第一百九十九章不忍了
但溫黁這番話終究是勸人,叫他讓自己來侍奉太上皇。如此做法自然是為了表達人子的孝敬之心,徐喬如今的名聲不好,這樣的做法也稍微挽回了一些名聲,畢竟那些文人還是非常在乎面子上的事兒。
溫黁得了這項職責,也就自然而然的擺脫了看那些瑣碎東西的事兒,徑直叫人将這些賬本搬了回去,也沒有明說,只說沒空來理會,還想皇後娘娘見諒。
陳岫然當然會不悅,立即就到徐喬那告了一狀:“陛下讓賈妃協理選秀事宜,卻又半點不插手,也不知是不是臣妾做錯了什麽,叫她袖手旁觀,只是這終究與陛下初衷有違呀。”
彼時徐喬剛剛批閱完奏折,正準備出去溜達溜達,見人來了便只能坐回去,聽着這話,非常爽快的說:“她又有別的差事。”
陳岫然不知,微微一頓,緊接着便又笑道:“那看樣子選秀的事兒,怕是賈妃妹妹插手不得了。”
“那也不至于,每天還是能抽出來些許空閑的,驟時殿選上面你與她商量也有個說話的人。”徐喬的意思非常明确,平時裏安排的瑣碎溫黁不插手,但是殿選上面她必須出面。
可以說是把需要出力的活都扔了給別人幹,就靜靜的坐那撈好處而已。
作為這句話當中的別人,陳岫然有些不是滋味,越發堅定了需要對付溫黁的态度,這人對陛下果真不一般。可恨之前一直又哭又裝傻來糊弄自己,是真把自己當傻子。
她勉強的笑了笑:“臣妾一定會辦好此事的。”
徐喬不可置否,一開始還将對方當作是皇後頗為信任,所以對方跟自己提及那件事的時候并沒有多想也同意了,過後經過溫黁的話才反應過來竟是被利用了。
他是個什人?剛愎自用,目中無人,只有算計別人的份,叫別人算計了自然是直跳腳,這心中有幾分不悅,倒也沒表現出來,畢竟那是皇後。
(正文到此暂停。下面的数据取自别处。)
/-- R172: the five memory commands on an impossible or overlapping layout, the four conditions written out. -/
def Obligations.BadLayoutCompletesWithConfigError : Prop :=
  ∀ (s : State) (c : MemOp), s.engine = .pending c.word →
    1 ≤ s.operands.width.toInt → s.operands.height.toInt ≠ 0 →
    (let o := s.operands
     let row := o.width.toInt.toNat * (if c = .unpack8 then 1 else 2)
     let pend := o.pixAddr.toNat + (o.height.toInt.natAbs - 1) * o.pixStride.toNat + row
     let send := o.streamAddr.toNat + o.streamLen.toNat
     o.pixStride.toNat < row ∨ 2 ^ 32 < pend ∨
      (c ≠ .encSize ∧ (2 ^ 32 < send ∨
        (0 < o.streamLen.toNat ∧ o.streamAddr.toNat < pend ∧ o.pixAddr.toNat < send)))) →
    exec (decodeCommand c.word) s = .next (s.completed s.mem (errReport .configError 0 0))

/-- R14, R22: while a command is pending, the word of any other command is a write to CMD that changes nothing. -/
def Obligations.OtherCommandWordsAreIgnoredWhilePending : Prop :=
  ∀ (s : State) (v w : Word), s.engine = .pending v → w ≠ v → exec (decodeCommand w) s = .next s

/-! ### The unpacker -/

/-- R84, R174: neither row length fits. -/
def Obligations.UnpackOfTooShortStreamIsInsufficient : Prop :=
  ∀ (s : State) (c : MemOp), (c = .unpack16 ∨ c = .unpack8) → s.engine = .pending c.word →
    s.operands.badDimensions = false → s.operands.badConfig c = false →
    s.operands.len < s.operands.cols * c.bpp * s.operands.rows →
    exec (decodeCommand c.word) s = .next (s.completed s.mem (errReport .insufficientPixelData 0 0))

/-- R84 to R88: a successful UNPACK16 or UNPACK8: every payload byte of every row arrives unchanged, no other byte of
memory changes, and the pitch, the diagnostic and the length used are those of the fit test. -/
def Obligations.UnpackCopiesEveryRowUnchanged : Prop :=
  ∀ (s : State) (c : MemOp), (c = .unpack16 ∨ c = .unpack8) → Memory.wf s.mem → s.engine = .pending c.word →
    s.operands.badDimensions = false → s.operands.badConfig c = false →
    s.operands.cols * c.bpp * s.operands.rows ≤ s.operands.len →
    let o := s.operands
    let u := o.cols * c.bpp
    let padded := 4 * ((u + 3) / 4)
    let srcStride := if padded * o.rows ≤ o.len then padded else u
    ∃ m, exec (decodeCommand c.word) s =
        .next (s.completed m (okReport (o.rows * srcStride) (decide (o.len < padded * o.rows)) false)) ∧
      (∀ k j, k < o.rows → j < u →
        Memory.read m (o.rowaddr k + j) = Memory.read s.mem (o.stream + k * srcStride + j)) ∧
      ∀ a, (∀ k j, k < o.rows → j < u → a ≠ o.rowaddr k + j) → Memory.read m a = Memory.read s.mem a

/-! ### Runs and rows of the encoder -/

/-- R124, R128: the runs of a row have counts 1 to 15, spell out the row under the mask, and two neighbours differ
under the mask unless the first has count 15. -/
def Obligations.RunsPartitionTheRow : Prop :=
  ∀ pixels : List Half,
    (∀ r ∈ rowRuns pixels, 1 ≤ r.2 ∧ r.2 ≤ 15) ∧
    ((rowRuns pixels).flatMap fun r => List.replicate r.2 (r.1 &&& 0xF79E#16)) = pixels.map (· &&& 0xF79E#16) ∧
    ∀ i p q, (rowRuns pixels)[i]? = some p → (rowRuns pixels)[i + 1]? = some q → p.2 = 15 ∨ meq p.1 q.1 = false

/-- R123, R128: what DECODE makes of the tokens of a row is the row under the mask; every token is a RUN. -/
def Obligations.RowTokensDecodeToTheMaskedRow : Prop :=
  ∀ pixels : List Half,
    (rowTokens pixels).flatMap itemPixels = pixels.map (· &&& 0xF79E#16) ∧
    ∀ t ∈ rowTokens pixels, ∃ r g b n, n ≠ 0#4 ∧ decodeItem t = .run r g b n

/-- R128: the encoder reads pixels under the mask only. -/
def Obligations.EncoderSeesPixelsUnderTheMaskOnly : Prop :=
  ∀ p q : List Half, p.map (· &&& 0xF79E#16) = q.map (· &&& 0xF79E#16) → rowTokens p = rowTokens q

/-- R127, R144: how long an encoded row is, by its runs, and how many runs it has. -/
def Obligations.EncodedRowSizeBounds : Prop :=
  ∀ pixels : List Half,
    2 * (rowWords pixels).length = roundup4 (2 * ((rowRuns pixels).length + 1)) ∧
    ceilDiv pixels.length 15 ≤ (rowRuns pixels).length ∧ (rowRuns pixels).length ≤ pixels.length

/-- R141: `put16`. -/
def Obligations.PutWordTestsCapacityThenWrites : Prop :=
  ∀ (sink : Sink) (k : Nat) (v : Half) (z : Serializer), Memory.wf z.mem → sink.base + sink.cap ≤ 2 ^ 32 →
    (sink.cap < z.cur + 2 → put16 sink k v z = .error { err := .allocationFailure, row := k, off := z.cur }) ∧
    (z.cur + 2 ≤ sink.cap → ∃ m, put16 sink k v z = .ok { cur := z.cur + 2, c0 := z.c0, mem := m } ∧
      (sink.writing = false → m = z.mem) ∧
      (sink.writing = true →
        Memory.read m (sink.base + z.cur) = v.extractLsb' 0 8 ∧
        Memory.read m (sink.base + z.cur + 1) = v.extractLsb' 8 8 ∧
        ∀ a, a ≠ sink.base + z.cur → a ≠ sink.base + z.cur + 1 → Memory.read m a = Memory.read z.mem a))

/-! ### ENCODE and ENC_SIZE -/

/-- R125, R143: a successful ENCODE: the stream holds the words of the frame, no other byte of memory changes. -/
def Obligations.EncodeWritesTheStreamOfTheFrame : Prop :=
  ∀ s : State, Memory.wf s.mem → s.engine = .pending 2#32 → s.operands.startError .encode = none →
    frameBytes s.operands s.mem ≤ s.operands.len →
    ∃ m, exec .encode s = .next (s.completed m (okReport (frameBytes s.operands s.mem) false false)) ∧
      Memory.holds m s.operands.stream (rowsWords s.operands s.mem s.operands.rows) ∧
      ∀ a, (a < s.operands.stream ∨ s.operands.stream + frameBytes s.operands s.mem ≤ a) →
        Memory.read m a = Memory.read s.mem a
眼看着沉默的樣便是話說不下去了,陳岫然便只能知趣告退。
但離開之後,她立即吩咐底下人去打聽一下消息,這些日子都發生了什麽事兒,結果倒也問到了。
得了消息,也半天都沒反應過來,手不斷的卻摸着自己手腕上帶着的九轉金輪手镯,神色微微有些震驚,整個人便坐在宮內的榻上,斜倚的身子直了起來:“陛下和太上皇視如水火,自從成為皇後起我一次都未曾探望過,避之不及,這溫黁去了,陛下還讓她日後經常去!”
說着還倒吸一口涼氣,正好旁邊擺着一盞熏香爐,那香味正袅袅的往出來,只吸了一口,香味濃郁得有些刺鼻嗆人。
再好的東西若是不合時宜,那便是不好。
身邊的婢女不懂這些,只是疑惑的問:“太上皇手中并無實權還惹得陛下忌憚,能不能讨太上皇的歡心重要嗎?”
“那終究是陛下的父親,我身為重臣之女定是要遠離太上皇的,只可惜讓溫黁撿的便宜,叫她傳出去一個美名。”陳岫然想在名聲面前将溫黁釘得死死,可對方采用了這種方式翻盤,穩勝。
縱然算計萬事,但萬事終有算計不到的地方。
眼下各個人都有各種想法,對于陳秀人來說,最要緊的就是趕緊将那些女眷拉入宮中,皇後和陛下從某種角度來說,所處的位置是一般的,想要看的無非就是底下一個平衡。
陳岫然從來都不相信陛下是真心寵愛夏春秋的,多多少少也了解了幾分這位陛下的脾氣秉性,特別喜歡遷怒,夏春秋只要一日姓夏,就會讓陛下聯想到夏皇後,甚至就連夏至不過就是因為得利能用才在朝中用着吧。
朝中大臣尚且能因為自己有能力而被陛下留用,可後宅女眷所寄托的無非就是陛下的心,這也是女子的可憐之處。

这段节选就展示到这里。